A Coherent Vision for the Future of Version Control

Bram’s Thoughts

This is sort of a revival and elaboration of some of Bram’s ideas from Codeville, an earlier effort that dates back to the early 2000s Cambrian explosion of DVCS.

Codeville also used a weave for storage and merge, a concept that originated with SCCS (and thence into Teamware and BitKeeper).

Codeville predates the introduction of CRDTs by almost a decade, and at least on the face of it the two concepts seem like a natural fit.

It was always kind of difficult to argue that weaves produced unambiguously better merge results (and more limited conflicts) than the more heuristically driven approaches of git, Mercurial, et al, because the edit histories required to produce test cases were difficult (at least for me) to reason about.

I like that Bram hasn’t let go of the problem, and is still trying out new ideas in the space.

Note that CRDT isn't "a thing". The CRDT paper provides a way to think about and analyze eventually consistent replication mechanisms.
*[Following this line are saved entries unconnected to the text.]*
/-- R497, R499, R707, R734, R749, R751, R752: the scheduler, trap records and the management ports. The next queued node starts; a record held 600 s
is released and counted; a sink's next period and SEQ begin when its period has passed, its snapshots wait to be sent, and a stream whose last
snapshot still waits gives none; requests for an address in use are answered, a claimed address traps once, and one claimed or probed for while
it is being checked is not used; another frame is counted; a link change takes the port's addresses out of use and begins their checks, whose
packets go out (their numbers are those of the RFCs, log 104). -/
def Obligations.NodesTrapsAndManagementPorts : Prop :=
  ∀ (s : State),
    let d := s.dev
    (nextNode d = none → Gives .nodeStart s d) ∧
    (∀ b, nextNode d = some b → Gives .nodeStart s (poolsSettle (flushAll (settle (startNode d b.2.1 b.2.2.1 b.2.2.2))))) ∧
    (∀ r, SMap.get? d.mgmt.traps (d.mgmt.readTseq % 8192) = some r → d.mgmt.readTseq ≠ d.mgmt.nextTseq →
      r.at_ + 600000000 ≤ d.nowUs →
      let a := poolRelease d r.handle
      Gives .trapAge s (bump { a with mgmt := { a.mgmt with traps := SMap.del a.mgmt.traps (d.mgmt.readTseq % 8192)
                                                            readTseq := (d.mgmt.readTseq + 1) % 2 ^ 32 } } ctrTrapAged 0)) ∧
    (∀ n k, n < 4 → SMap.get? d.mgmt.sinks n = some k → k.period ≠ 0 → k.lastAt + k.period ≤ d.nowUs →
      ∃ t l, Gives (.telemetryPeriod n) s t ∧ t.jobs = d.jobs ∧
        SMap.get? t.mgmt.sinks n = some { k with seq := (k.seq + 1) % 2 ^ 32, lastAt := k.lastAt + k.period, unsent := k.unsent ++ l } ∧
        (∀ b, (∃ w, (b, w) ∈ k.unsent) → ∀ w, (b, w) ∉ l)) ∧
    (∀ p, p < 2 → p ∈ d.mgmt.linkUp →
      (∀ sha spa tpa, spa ≠ ipv4Of d p ∨ sha = BitVec.setWidth 64 (macOf d p) →
        (tpa ≠ 0 → tpa = ipv4Of d p → 3 * p ∈ d.mgmt.inUse → Gives (.arpRequest p sha spa tpa) s
          (output d (.arp p (BitVec.setWidth 64 (macOf d p)) tpa sha spa))) ∧
        ((tpa = 0 ∨ tpa ≠ ipv4Of d p ∨ 3 * p ∉ d.mgmt.inUse ∧ spa ≠ 0) → Gives (.arpRequest p sha spa tpa) s d)) ∧
      (∀ sha, ipv4Of d p ≠ 0 → sha ≠ BitVec.setWidth 64 (macOf d p) → 3 * p ∉ d.mgmt.inUse → 3 * p ∉ d.mgmt.dup →
        Gives (.arpRequest p sha 0 (ipv4Of d p)) s
          (raiseTrap { d with mgmt := { d.mgmt with dup := insNat (3 * p) d.mgmt.dup } } { cause := 0xE4 })) ∧
      (∀ sha spa, spa ≠ 0 → spa = ipv4Of d p → sha ≠ BitVec.setWidth 64 (macOf d p) → 3 * p ∉ d.mgmt.dup →
        let a := raiseTrap { d with mgmt := { d.mgmt with dup := insNat (3 * p) d.mgmt.dup } } { cause := 0xE4 }
        (3 * p ∉ d.mgmt.inUse → Gives (.addrDup p sha spa) s a) ∧
        (3 * p ∈ d.mgmt.inUse → Gives (.addrDup p sha spa) s (output
          { a with mgmt := { a.mgmt with defended := insNat (3 * p) a.mgmt.defended } }
          (.arp p (BitVec.setWidth 64 (macOf d p)) spa 0 spa)))) ∧
      (∀ src tgt k, addrKey d p tgt = some k → k % 3 ≠ 0 →
        (k ∈ d.mgmt.inUse → src ≠ 0 → Gives (.neighborDiscovery p (some src) tgt) s
          (output d (.neighbor p tgt (BitVec.setWidth 64 (macOf d p)) src))) ∧
        (k ∈ d.mgmt.inUse → Gives (.neighborDiscovery p (some 0) tgt) s
          (output d (.neighbor p tgt (BitVec.setWidth 64 (macOf d p)) (BitVec.ofNat 128 (0x02FF + 2 ^ 120))))) ∧
        (k ∈ d.mgmt.inUse → Gives (.neighborDiscovery p none tgt) s d) ∧
        (∀ from_ ∈ [none, some (0 : BitVec 128)], k ∉ d.mgmt.inUse → k ∉ d.mgmt.dup → Gives (.neighborDiscovery p from_ tgt) s
          (raiseTrap { d with mgmt := { d.mgmt with dup := insNat k d.mgmt.dup } } { cause := 0xE4 })) ∧
        (k ∉ d.mgmt.inUse → src ≠ 0 → Gives (.neighborDiscovery p (some src) tgt) s d)) ∧
      (∀ src dst id data k, addrKey d p dst = some k →
        (k ∈ d.mgmt.inUse → Gives (.echoRequest p src dst id data) s (output d (.echo p src id data))) ∧
        (k ∉ d.mgmt.inUse → Gives (.echoRequest p src dst id data) s d)) ∧
      Gives (.mgmtFrameDrop p) s (bump d ctrMgmtFrameDrop p) ∧
      (ipv4Of d p ≠ 0 → 3 * p ∉ d.mgmt.dup → Gives (.addressProbeDone p false) s
        (forEach [0, 1] { d with mgmt := { d.mgmt with inUse := insNat (3 * p) d.mgmt.inUse } } fun e _ => output e
          (.arp p (BitVec.setWidth 64 (macOf d p)) (ipv4Of d p) 0 (ipv4Of d p)))) ∧
      (3 * p + 1 ∉ d.mgmt.dup → ipv6Of d p = 0 → Gives (.addressProbeDone p true) s
        { d with mgmt := { d.mgmt with inUse := insNat (3 * p + 1) d.mgmt.inUse } }) ∧
      (3 * p + 1 ∉ d.mgmt.dup → 3 * p + 2 ∉ d.mgmt.dup → ipv6Of d p ≠ 0 → Gives (.addressProbeDone p true) s
        { d with mgmt := { d.mgmt with inUse := insNat (3 * p + 2) (insNat (3 * p + 1) d.mgmt.inUse) } })) ∧
    (∀ p, p < 2 →
      let used := d.mgmt.inUse.filter fun k => k / 3 != p
      (macsUp d = true →
        let a := { d with mgmt := { d.mgmt with linkUp := insNat p d.mgmt.linkUp, inUse := used } }
        let b := if ipv4Of d p = 0 ∨ 3 * p ∈ d.mgmt.dup then a
          else forEach [0, 1, 2] a fun e _ => output e (.arp p (BitVec.setWidth 64 (macOf d p)) 0 0 (ipv4Of d p))
        Gives (.mgmtLinkChange p true) s
          (solicitAddr (solicitAddr b p (3 * p + 1) (linkLocalOf d p)) p (3 * p + 2) (ipv6Of d p))) ∧
      (macsUp d = false → Gives (.mgmtLinkChange p true) s d) ∧
      (∀ e : Dev, ∀ k x, solicitAddr e p k x = if x = 0 ∨ k ∈ e.mgmt.dup then e else output e (.solicit p x)) ∧
      Gives (.mgmtLinkChange p false) s { d with mgmt := { d.mgmt with linkUp := delNat p d.mgmt.linkUp, inUse := used } }) ∧
    (∀ p, 2 ≤ p → exec (.mgmtFrameDrop p) s = .fault .noSuchUnit)
end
So CRDTs weren't "introduced", only the "CRDT way of discussing replication". Every concrete mechanism described in the CRDT paper is very old, widely used for decades beforehand.

This means that everything that implements eventual consistency (including Git) is using "a CRDT".

If you stretch "CRDT" to mean any old eventually consistent thing, almost every Unix tool morphs into one under a loose enough definition. That makes the term much less useful, because practical CRDTs in 2024 usually mean opaque merge semantics, awkward failure modes, and operational complexity that has very little in common with the ancient algorithms people point at when they say "Git is a CRDT too". "Just Git" is doing a lot of work there.
In 2007 Bram said to me that my Causal Tree algorithm is a variant of weave. Which is broadly correct. In these 20 years, the family of weave-class algos grew quite big. In my 2020 article, I devoted the intro to making their family portrait https://arxiv.org/abs/2002.09511 Could have been a separate article.
Chronofold: a data structure for versioned text

Chronofold is a replicated data structure for versioned text. It is designed for use in collaborative editors and revision control systems. Past models of this kind either retrofitted local linear orders to a distributed system (the OT approach) or employed distributed data models locally (the CRDT approach). That caused either extreme fragility in a distributed setting or egregious overheads in local use. Overall, that local/distributed impedance mismatch is cognitively taxing and causes lots of complexity. We solve that by using subjective linear orders locally at each replica, while inter-replica communication uses a distributed model. A separate translation layer insulates local data structures from the distributed environment. We modify the Lamport timestamping scheme to make that translation as trivial as possible. We believe our approach has applications beyond the domain of collaborative editing.